- Born: October 26, 1954 (age 70)
- Education: University of Texas at Austin
- Known for: Former Chairman and CEO of Gannett Company

= Craig A. Dubow =

American businessman

Craig A. Dubow is the former chairman, president and chief executive officer of Gannett Company.

==Biography==
Dubow was born on October 26, 1954. He graduated from the University of Texas at Austin in 1977. In 1981, he worked in advertising sales for KUSA in Denver, Colorado. He then worked for KVUE-TV in Austin, Texas, and became its president and general manager in 1990. In 1992, he became the president and general manager of WXIA-TV in Atlanta, Georgia. From 1996 to 2000, he was the executive vice president of Gannett Television. He became president of Gannett Broadcasting in 2000 and CEO in 2001.

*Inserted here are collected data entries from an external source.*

/-- Whether a transfer record holds what a `scopy` allows, for at most `most` chunks (R248). -/
def recordOk (d0 d1 d2 d3 src : Word) (most : Nat) : Bool :=
  recordFields d0 d1 d2 d3 && decide ((recordChunks d0).2 ≤ most) && (d0.extractLsb' 40 2 == 0#2 || src.extractLsb' 0 4 == 0#4)

/-- A transfer starts: it holds a channel, and its list is made ready (R244, R251). -/
def State.startTransfer (s : State) (t : Transfer) : State :=
  let s1 := s.listStart t
  { s1 with transfers := s1.transfers ++ [t], nextKey := s1.nextKey + 1 }

/-- The transfer that a record describes. -/
def transferOf (key : Nat) (owner : Owner) (v : View) (dst src d0 d1 : Word) : Transfer :=
  let r := recordChunks d0
  { key := key, owner := owner, core := v.core, ctx := v.ctx, root := v.root, sup := v.sup, src := src, dst := dst,
    len := (d0.extractLsb' 0 31).toNat, cs := r.1, expand := d0.extractLsb' 40 2 == 1#2, list := d1.extractLsb' 0 56 |>.setWidth 64,
    pending := List.range r.2, gaveUp := [], noHeader := [], old := [], read := [], wrote := [], badCount := 0 }

/-- `n` dwords of a record, as 8-byte scalar loads in order. -/
def State.loadRecord (s : State) (a : Word) : Nat → Except Trap (List Word)
  | 0 => .ok []
  | n + 1 =>
    match s.loadNat a 8 with
    | .error t => .error t
    | .ok v =>
      match s.loadRecord (a + 8) n with
      | .error t => .error t
      | .ok vs => .ok (BitVec.ofNat 64 v :: vs)

/-- The pages that the loads of a record touched. -/
def State.noteRecord (s : State) (a : Word) (n : Nat) : State :=
  (List.range n).foldl (fun s i => s.afterLoad (a + BitVec.ofNat 64 (8 * i)) 8) s

/-! ### Instructions that wait in their queues (R232, R244, R267) -/

/-- Whether an instruction that waits holds a queue of the hart. -/
def State.queueHeld (s : State) (q : BitVec 2) : Bool := s.pends.any (fun p => p.what.holds q)

/-- The hart as an instruction that waits in its queue found it: it runs, or is between element accesses of an indexed instruction (R187). -/
def Hart.ready (h : Hart) : Hart :=
  match h.cond with
  | .waiting (.elements _ _) => h
  | _ => { h with cond := .running }

/-- The instruction at the pc, of `len` bytes, waits in its queue; the hart goes on, and counts it when it retires. `before` is the hart as the
instruction found it, and `members` are those of a pair. -/
def State.setAside (s : State) (before : Hart) (a : Aside) (len : Nat) (members : List (IWord × IWord × Nat) := []) : State :=
  let p : Pend := { hart := s.hart.key, what := a, before := before.ready, acted := false, token := none, age := s.ticks, members := members }
  ({ s with waits := s.waits ++ [p] } : State).onHart (fun h => (h.count 0).loopTest (h.pc + BitVec.ofNat 64 len) false)

/-- An instruction that waited in its queue retires (R99). -/
def State.countOne (s : State) : State := s.onHart (fun h => { h with retired := h.retired + 1 })

/-- Bits 0 to N − 1 of pd cleared, with its PDIRTY bit (R248). -/
def State.clearMask (s : State) (pd : BitVec 6) (d0 : Word) : State :=
  let n := (recordChunks d0).2
  s.setPred pd.toNat (s.pred pd.toNat >>> n <<< n)

/-- A `scopy` starts: it takes a channel, and the engine carries out its transfer (R244, R248). -/
def State.startCopy (s : State) (pd : BitVec 6) (dst src d0 d1 : Word) (sup : Bool) : State :=
  let view := { s.engineView with sup := sup }
  (s.startTransfer (transferOf s.nextKey (.hart s.hart.key pd) view dst src d0 d1)).grantChannel s.hart.id.core s.hart.id.slot

/-- Whether a channel is the hart's to take. -/
def State.channelReady (s : State) : Bool := s.channelFor s.hart.id.core s.hart.id.slot

/-- `scopy` after its dispatch: the vector queue clears its bits, and the stream queue starts it once a channel is its and nothing older can
still fault (R136, R244, R248). -/
def State.issueCopy (s : State) (pd : BitVec 6) (dst src d0 d1 : Word) : State :=
  let cleared := !s.queueHeld 1
  let s1 := if cleared then s.clearMask pd d0 else s
  if cleared && !s.queueHeld 2 && !s.exposed && s1.channelReady then (s1.startCopy pd dst src d0 d1 s.hart.priv.sup).retire 4
  else s1.setAside s.hart (.copy pd dst src d0 d1 s.hart.priv.sup cleared) 4

/-- `scopy` once its record is read: what it may hold (R248). -/
def State.copyWith (s : State) (pd : BitVec 6) (dst src : Word) (ds : List Word) : Result :=
  let d (i : Nat) : Word := (ds[i]?).getD 0
  if recordOk (d 0) (d 1) (d 2) (d 3) src (min 16384 s.bits) then .done (s.issueCopy pd dst src (d 0) (d 1)) else .trap s.illegal s

/-- Dispatch of `scopy`: the record and its contents (R248). -/
def State.dispatchCopy (s : State) (pd : BitVec 6) (dst src rec : Word) : Result :=
  match s.loadRecord rec 4 with
  | .error t => .trap t s
  | .ok ds => (s.noteRecord rec 4).copyWith pd dst src ds

def execScopy (pd : BitVec 6) (rd rs1 rs2 : Reg) (s : State) : Out :=
  (check (s.absent [] [pd.toNat] []) s (s.dispatchCopy pd (s.getX rd) (s.getX rs1) (s.getX rs2))).out

/-- The accesses of the scalar or the vector queue are performed, and with its loads the stores that they read; transfers need only have
started (R228, R232). -/
def State.performQueue (s : State) (q : BitVec 2) : State :=
  if q = 0#2 then (s.finishLoads HeldLoad.isScalar).landWhere (fun h => !h.vec || h.readS)
  else if q = 1#2 then (s.finishLoads (fun l => !l.isScalar)).landWhere (fun h => h.vec || h.readV)
  else s

/-! ### Bindings (R259 to R265) -/

/-- The binding record of eight dwords (R260). -/
def BindRecord.ofWords (ds : List Word) : BindRecord :=
  let d (i : Nat) : Word := (ds[i]?).getD 0
  { base := ((d 0).extractLsb' 0 56).toNat, bitoff := ((d 0).extractLsb' 56 3).toNat, npl := ((d 1).extractLsb' 12 4).toNat,
    sc := (d 1).getLsbD 8, sb := (d 1).getLsbD 9, tag := (d 1).extractLsb' 0 5, nrows := ((d 2).extractLsb' 32 32).toNat,
    rowlen := ((d 2).extractLsb' 0 32).toNat, estr := ((d 3).extractLsb' 0 32).toNat, pitch := (d 4).toInt, plpitch := (d 5).toInt,
    sbase := ((d 6).extractLsb' 0 56).toNat, spitch := (d 7).toInt }

/-- Block size of a binding's scale stream. -/
def BindRecord.block (b : BindRecord) : Nat := if b.sb then 32 else 16

/-- Whether the reserved fields of the dwords are zero and every field holds an admitted value (R260). -/
def bindRecordOk (ds : List Word) : Bool :=
  let d (i : Nat) : Word := (ds[i]?).getD 0
  let b := BindRecord.ofWords ds
  let plain := match Tag.ofCode b.tag with
    | some t => t != .fx96 && b.npl == 0 && b.plpitch == 0 && b.estr % t.memBits == 0 && b.pitch % (t.memBits : Int) == 0
    | none => decide (18 ≤ b.tag.toNat) && decide (b.tag.toNat ≤ 24) && decide (1 ≤ b.npl) && decide (b.npl ≤ b.tag.toNat - 16)
  (d 0).extractLsb' 59 5 == 0#5 && d 1 &&& 0xFFFFFFFFFFFF0CE0 = 0 && (d 3).extractLsb' 32 32 == 0#32 && (d 6).extractLsb' 56 8 == 0#8 &&
    plain && b.estr != 0 && decide (1 ≤ b.nrows) && decide (1 ≤ b.rowlen) &&
    (if b.sc then b.rowlen % b.block == 0 else b.sbase == 0 && b.spitch == 0)

/-- Whether an `sbind` that waits in its queue binds a register or its sidecar (R261). -/
def State.toBeBound (s : State) (r : Reg) : Bool :=
  s.pends.any (fun p => match p.what with
    | .bind vd _ _ => (s.withSidecars [vd]).contains r
    | _ => false)

/-- Whether a register may take a binding (R261). -/
def State.bindOk (s : State) (vd : Reg) (b : BindRecord) : Bool :=
  let t := s.tagOf vd
  let sl := s.hart.vec.vl
  !s.toBeBound vd && !(t.s && s.toBeBound t.vsc) && (s.bindingOf vd).isNone && (!t.s || (s.bindingOf t.vsc).isNone) &&
    t.tag == b.regTag && b.sc == t.s && b.sb == (t.s && t.b) &&
    decide (0 < sl) && decide (sl ≤ s.mvl t.tag.width) && (!b.sc || sl % b.block == 0)

/-- The registers of a binding: vd and the sidecar it names. -/
def State.boundRegs (s : State) (vd : Reg) : List Reg := s.withSidecars [vd]

/-- The register is bound, with the vector accesses before it performed; its earlier contents are lost (R261). -/
def State.startBinding (s : State) (vd : Reg) (b : BindRecord) (sl : Nat) : State :=
  let s0 := s.performQueue 1
  let s1 := (s0.boundRegs vd).foldl (fun s r => s.setImage r []) s0
  let binding : Binding := { reg := vd, record := b, sl := sl, head := 0, ahead := [] }
  (s1.setEng { s1.hart.eng with bindings := s1.hart.eng.bindings ++ [binding] }).grantChannel s.hart.id.core s.hart.id.slot

/-- `sbind` after its dispatch: it binds once a channel is its and nothing older can still fault (R136, R244, R261). -/
def State.issueBind (s : State) (vd : Reg) (b : BindRecord) : State :=
  let sl := s.hart.vec.vl
  if !s.queueHeld 1 && !s.exposed && s.channelReady then (s.startBinding vd b sl).retire 4 else s.setAside s.hart (.bind vd b sl) 4

/-- `sbind` once its record is read: what it and the register may hold (R261). -/
def State.bindWith (s : State) (vd : Reg) (ds : List Word) : Result :=
  let b := BindRecord.ofWords ds
  if bindRecordOk ds && s.bindOk vd b then .done (s.issueBind vd b) else .trap s.illegal s

/-- Dispatch of `sbind` (R261). -/
def State.dispatchBind (s : State) (vd : Reg) (rec : Word) : Result :=
  match s.loadRecord rec 8 with
  | .error t => .trap t s
  | .ok ds => (s.noteRecord rec 8).bindWith vd ds

/-- Checks 4 and 5 of `sbind`, and its dispatch (R42, R261). -/
def State.bindChecked (s : State) (vd : Reg) (dispatch : Result) : Result :=
  check (s.legalIf (s.sidecarsValid [vd])) s (check (s.absent (s.boundRegs vd) [] []) s dispatch)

He sits on the board of directors of Broadcast Music Incorporated and the Associated Press. He is a member of the Business Roundtable and the Development Board of the University of Texas at Austin. He has been on the boards of directors of MSTV, CBS and NBC.

Dubow's annual compensation at Gannett was approximately $4.5 million. He retired on October 6, 2011, for health reasons. He left with a golden parachute and could receive retirement and disability benefits valued at $37 million. The amount of his retirement and disability payout has been criticized as excessive in light of the facts that under Dubow's five-year tenure as CEO, Gannett's share price fell to $10 per share from over $70, and the number of employees was reduced from 52,000 to 32,000.

He lives in Great Falls, Virginia, with his wife Denise.